The similarity between our definition of the convolutional layer and the discrete convolution allows network design comparable to image analysis networks. Our architectures are widely inspired from the literature on CNN for 2D computer vision tasks and particularly LeNet-like models[LBBH98] for classification and U-net [RFB15] for segmentation and regression.
The classification network is presented on figure 4 (top). It is a stack of five convolutional layers followed by a linear layer with a number of outputs corresponding to the number of classes. After the first convolutional layer, the point cloud is reduced to 1024 points, and then downsized by a factor 4 at each layer, except the last one where information is compressed to one output with 96 features.

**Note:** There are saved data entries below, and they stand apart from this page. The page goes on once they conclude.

-- ==== Sys2Proof/Machine/Apply.lean ====
section
/-! DEFINITION. The apply step: the candidate, its checks in order, what a commit does, results (R339 to R343, R353, R354). -/

namespace Sys2Proof.Machine

/-! ### Codes (R353) -/

def Code353.range : Nat := 1
def Code353.pin : Nat := 2
def Code353.refin : Nat := 3
def Code353.conv : Nat := 4
def Code353.output : Nat := 5
def Code353.ptpSlot : Nat := 6
def Code353.dmaChan : Nat := 7
def Code353.oppActive : Nat := 8
def Code353.syncBusy : Nat := 9
def Code353.foldBind : Nat := 10
def Code353.gathRange : Nat := 11
def Code353.sessBusy : Nat := 12
def Code353.seqBusy : Nat := 13
def Code353.seqBudget : Nat := 14

def noIdx : Nat := 0xFFFFFFFF

/-! ### The candidate (R340) -/

/-- The rows of a page, the DMA channels' included. -/
def pageRows (sd : Side) (p : Nat) : List RegRow :=
  blockRows sd p ++
    (if p == dmPage sd then (List.range (nChans sd)).flatMap fun c => chanRows sd (chanBase sd c) else [])

def insertRow (r : RegRow) : List RegRow → List RegRow
  | [] => [r]
  | x :: xs => if r.off ≤ x.off then r :: x :: xs else x :: insertRow r xs

def sortRows (l : List RegRow) : List RegRow := l.foldr insertRow []

/-- The staged registers of a page, by offset. -/
def rwsRows (b : Block) (sd : Side) (p : Nat) : List RegRow :=
  sortRows ((pageRows sd p).filter fun r => r.acc == .rws && (sd == .dxt || present b.dxs.role r.off))

def maskedPages (mask : Nat) : List Nat := (List.range 16).filter fun p => bit mask p

/-- Whether a row of a page is a staged register that exists. -/
def Block.isRws (b : Block) (sd : Side) (off : Nat) : Bool :=
  match rowAt sd off with
  | some r => r.acc == .rws && (sd == .dxt || present b.dxs.role off)
  | none => false

/-- The keys whose staged value differs from the value in effect, in the groups of a mask, ascending. -/
def Block.changedKeys (b : Block) (sd : Side) (mask : Nat) : List Nat :=
  let f := (b.node sd).regs.file
  let ks := sortNat ((f.stg.map Prod.fst ++ f.eff.map Prod.fst).eraseDups)
  ks.filter fun k =>
    bit mask (k % 2 ^ 21 / 4096) && nget (regReset sd) f.stg k != nget (regReset sd) f.eff k && b.isRws sd (k % 2 ^ 21)

/-- The candidate's value of a register instance. -/
def Block.candReg (b : Block) (sd : Side) (mask off : Nat) (idx : Nat := 0) : Word :=
  if bit mask (off / 4096) && b.isRws sd off then b.staged sd off idx else b.reg sd off idx

/-- A register instance's selector and index: an instance of R340 is known by its page, its selector and its index. -/
def instOf (sd : Side) (k : Nat) : Nat × Option Nat × Nat :=
  let off := k % 2 ^ 21
  (off / 4096, (rowAt sd off).bind fun r => r.sel, k / 2 ^ 21)

def Block.changedInsts (b : Block) (sd : Side) (mask : Nat) : List (Nat × Option Nat × Nat) :=
  ((b.changedKeys sd mask).map (instOf sd)).eraseDups

/-! ### Refusals -/

/-- The lowest masked group among those of the registers involved, else the lowest group of the mask. -/
def groupOf (mask : Nat) (offs : List Nat) : Nat :=
  match (maskedPages mask).find? fun p => offs.any fun o => o / 4096 == p with
  | some p => p
  | none => (maskedPages mask).headD 0

/-- A refusal naming the registers involved as (offset, index); the index posted is that of the first in the named group. -/
def refuse (sd : Side) (mask code res : Nat) (regs : List (Nat × Nat)) : Refusal353 :=
  let g := groupOf mask (regs.map Prod.fst)
  let idx := match regs.find? fun r => r.1 / 4096 == g with
    | some (o, i) => if ((rowAt sd o).bind fun r => r.sel).isSome then i else noIdx
    | none => noIdx
  ⟨code, g, res, idx⟩

def rangeRefusal (sd : Side) (mask off idx : Nat) : Refusal353 := refuse sd mask Code353.range off [(off, idx)]

/-! ### Single-field ranges -/

def between (v lo hi : Nat) : Bool := lo ≤ v && v ≤ hi

def isPow2 (v : Nat) : Bool := v > 0 && (v &&& (v - 1)) == 0

def ringSize (v hi : Nat) : Bool := isPow2 v && between v 4096 hi

def gib : Nat := 2 ^ 30
def mib : Nat := 2 ^ 20

/-- Ranges of the blocks that both parts have, by block-relative meaning. -/
def spRange (off : Nat) (w : Word) : Bool :=
  if off == Reg.SP_DWELL then between (fld w 9 0) 64 1000
  else if off == Reg.SP_RETRY_TO then between (fld w 7 0) 8 255
  else true

def refOk (sd : Side) (v : Nat) : Bool :=
  match sd with
  | .dxt => v ≤ 1
  | .dxs => v ≤ 47 || v == 63

def ttRange (sd : Side) (off : Nat) (w : Word) : Bool :=
  if off == Reg.TT_CTRL then fld w 6 4 ≤ 4
  else if off == Reg.TT_REFS then refOk sd (fld w 5 0) && refOk sd (fld w 13 8)
  else if off == Reg.TT_LOCK_CFG then fld w 31 24 ≥ 4
  else if off == Reg.TT_SERVO_CFG then fld w 31 16 ≥ 20 && between (fld w 11 8) 6 15 && between (fld w 3 0) 1 8
  else if off == Reg.TT_STEP_LIM then fld w 15 0 ≥ 100
  else if off == Reg.TT_FW_LIM then w.toNat ≤ 429497
  else true

def toRange (sd : Side) (off : Nat) (w : Word) : Bool :=
  if off == toReg sd Reg.TO_CTRL then fld w 1 0 != 3 && !(sd == .dxt && fld w 1 0 == 1)
  else if sd == .dxs && off == toReg sd Reg.TO_OFFSET then decide ((sx 32 w.toNat).natAbs < 500000000)
  else if off == toReg sd Reg.TO_PERIOD then w.toNat == 0 || w.toNat ≥ 16
  else if off == toReg sd Reg.TO_WIDTH then w.toNat ≥ 4
  else true

def isRange (sd : Side) (off : Nat) (w : Word) : Bool :=
  if off == isBase sd + Reg.IS_INT then fld w 31 24 ≥ 1 && fld w 23 16 ≥ 1 && fld w 15 0 ≥ 10 else true

def chanRange (sd : Side) (off : Nat) (w : Word) (en : Bool) : Bool :=
  let o := off % 4096
  if o < 0x100 then true
  else
    let rel := (o - 0x100) % 0x30
    let c := (o - 0x100) / 0x30
    if rel == 0x00 then
      (match sd with
        | .dxt => fld w 15 8 ≤ 48 && !(c == 0 && wbit w 30)
        | .dxs => fld w 15 8 ≤ 224)
    else if rel == 0x04 then
      !en || (match sd with
        | .dxt => fld w 30 28 == 0
        | .dxs => fld w 30 28 == 1 || fld w 30 28 == 2)
    else if rel == 0x10 then ringSize w.toNat (16 * mib)
    else true

/-- The ranges of a DX-T's own blocks. -/
def dxtRange (off : Nat) (w : Word) : Bool :=
  if off == Reg.DC_DESC_CFG then between (fld w 8 0) 2 256
  else if off == Reg.DC_MARGIN_CFG then fld w 23 16 ≥ 1
  else if off == Reg.DC_OPP_FREQ then
    fld w 18 16 ≤ 4
  else if off == Reg.SY_OBJ_CFG then
    let k := fld w 2 0
    k ≤ 4 && (k < 2 || fld w 31 16 ≥ 1)
  else if off == Reg.DXT_FD_B_LEN then between (fld w 18 0) 4 262144 && fld w 18 0 % 4 == 0
  else if off == Reg.DXT_FD_B_RLEN then fld w 20 0 ≤ 1048576 && fld w 20 0 % 4 == 0
  else if off == Reg.DXT_SS_REPORT_CFG then fld w 15 0 ≥ 1
  else if off == Reg.DXT_SS_COMMIT_CFG then fld w 22 0 % 4096 == 0 && between (fld w 22 0) 4096 4194304
  else true

/-- An operating-point entry: the target that VALID and the seam code allow (R161). -/
def oppFits (w : Word) : Bool :=
  let mhz := fld w 15 0
  let seam := fld w 18 16
  !wbit w 31 || (between mhz 400 2000 && (!(seam == 1 || seam == 2) || mhz ≥ 800))

def prioOk (w : Word) : Bool := (List.range 8).all fun i => let e := fld w (4 * i + 3) (4 * i); e ≤ 7 || e == 15

/-- The ranges of a DX-S48's own blocks. -/
def dxsRange (off idx : Nat) (w : Word) : Bool :=
  if off == Reg.FT_PERIOD then between (fld w 23 0) 2000 10000000 && fld w 23 0 % 4 == 0
  else if off == Reg.FT_LEAD then between (fld w 15 0) 800 50000 && fld w 15 0 % 4 == 0
  else if off == Reg.RF_CTRL then fld w 17 16 != 3 && fld w 15 8 ≤ 100
  else if off == Reg.RF_PRIO then prioOk w
  else if off == Reg.RF_LOCK then fld w 31 24 ≥ 4
  else if off == Reg.RF_GAIN then fld w 3 0 ≤ 12
  else if off == Reg.RF_WTR then fld w 15 0 ≤ 3600
  else if off == Reg.RF_SW_WDOG then between (fld w 15 0) 10 10000
  else if off == Reg.RF_P_CFG then idx < 4 || fld w 1 0 ≤ 1
  else if off == tmBase .dxs + Reg.TM_SW_CTRL then
    fld w 15 12 ≤ 8 && between (fld w 11 8) 1 8 && fld w 7 6 != 3 && fld w 5 4 != 3
  else if off == tmBase .dxs + Reg.TM_SW_WINDOW then w.toNat ≥ 1
  else if off == tmBase .dxs + Reg.TM_FQ_CTRL then between (fld w 31 8) 1 100000
  else if off == Reg.GA_CFG then fld w 5 4 != 3 && fld w 2 0 ≤ 4
  else if off == Reg.GA_EXPECT || off == Reg.GA_N || off == Reg.GA_K then between (fld w 16 0) 1 65536
  else if off == Reg.GA_DEADLINE then w.toNat ≤ 20000000
  else if off == Reg.GA_SETTLE then between w.toNat 100 100000
  else if off == Reg.GA_RANGE then fld w 15 0 + fld w 31 16 ≤ 0xFFFF
  else if off == Reg.DXS_FD_D_D then fld w 8 0 ≤ 256
  else if off == Reg.DXS_FD_CTRL then fld w 27 16 ≤ 2048
  else if off == Reg.DXS_FD_WAIT then between w.toNat 1000 10000000
  else if off == Reg.FS_C_LOG_SIZE || off == Reg.DXS_SS_EV_SIZE || off == Reg.BN_TREND_SIZE || off == Reg.BN_PROP_SIZE then
    ringSize w.toNat gib
  else if off == Reg.DXS_SS_KILL_GAP then fld w 15 0 ≥ 16
  else if off == Reg.DXS_SS_PARK_CFG then between (fld w 22 0) 1 4194304
  else if off == Reg.DXS_FQ_CTRL then fld w 31 16 ≥ 10 && fld w 15 0 ≥ 128
  else if off == Reg.DXS_FQ_VLOG_SIZE then ringSize w.toNat (16 * mib)
  else if off == Reg.DXS_FQ_J_CK_SLOT then w.toNat % 4096 == 0 && between w.toNat 65536 gib
  else if off == Reg.BN_CTRL then fld w 31 16 ≥ 10 && fld w 15 0 ≥ 10
  else if off == Reg.BN_TREND_CFG then fld w 31 24 ≥ 1 && fld w 23 16 ≥ 10 && fld w 15 0 ≥ 16
  else true

/-- Whether the candidate's value of a register lies in its range. -/
def Block.inRange (b : Block) (sd : Side) (mask off idx : Nat) : Bool :=
  let w := b.candReg sd mask off idx
  let p := off / 4096
  spRange off w && (p != 3 || ttRange sd off w) && toRange sd off w && isRange sd off w &&
    (p != dmPage sd || chanRange sd off w (wbit w 31)) &&
    (match sd with
      | .dxt => dxtRange off w
      | .dxs => dxsRange off idx w)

This output is then used by a linear layer with output number equal to the number of classes.
The segmentation network (figure 4) has an encoder-decoder structure, similar to U-net. The encoder has the same structure as the classification network and the decoder is composed of a stack of five convolutions and a linear layer. In the decoder the points used for upsampling are the same as the points at corresponding size in the encoder. The features from the encoder and the decoder are concatenated at the input of the convolutional layers of the decoder. Finally, the last layer is a point-wise linear layer, with the same purpose as in the previous layer.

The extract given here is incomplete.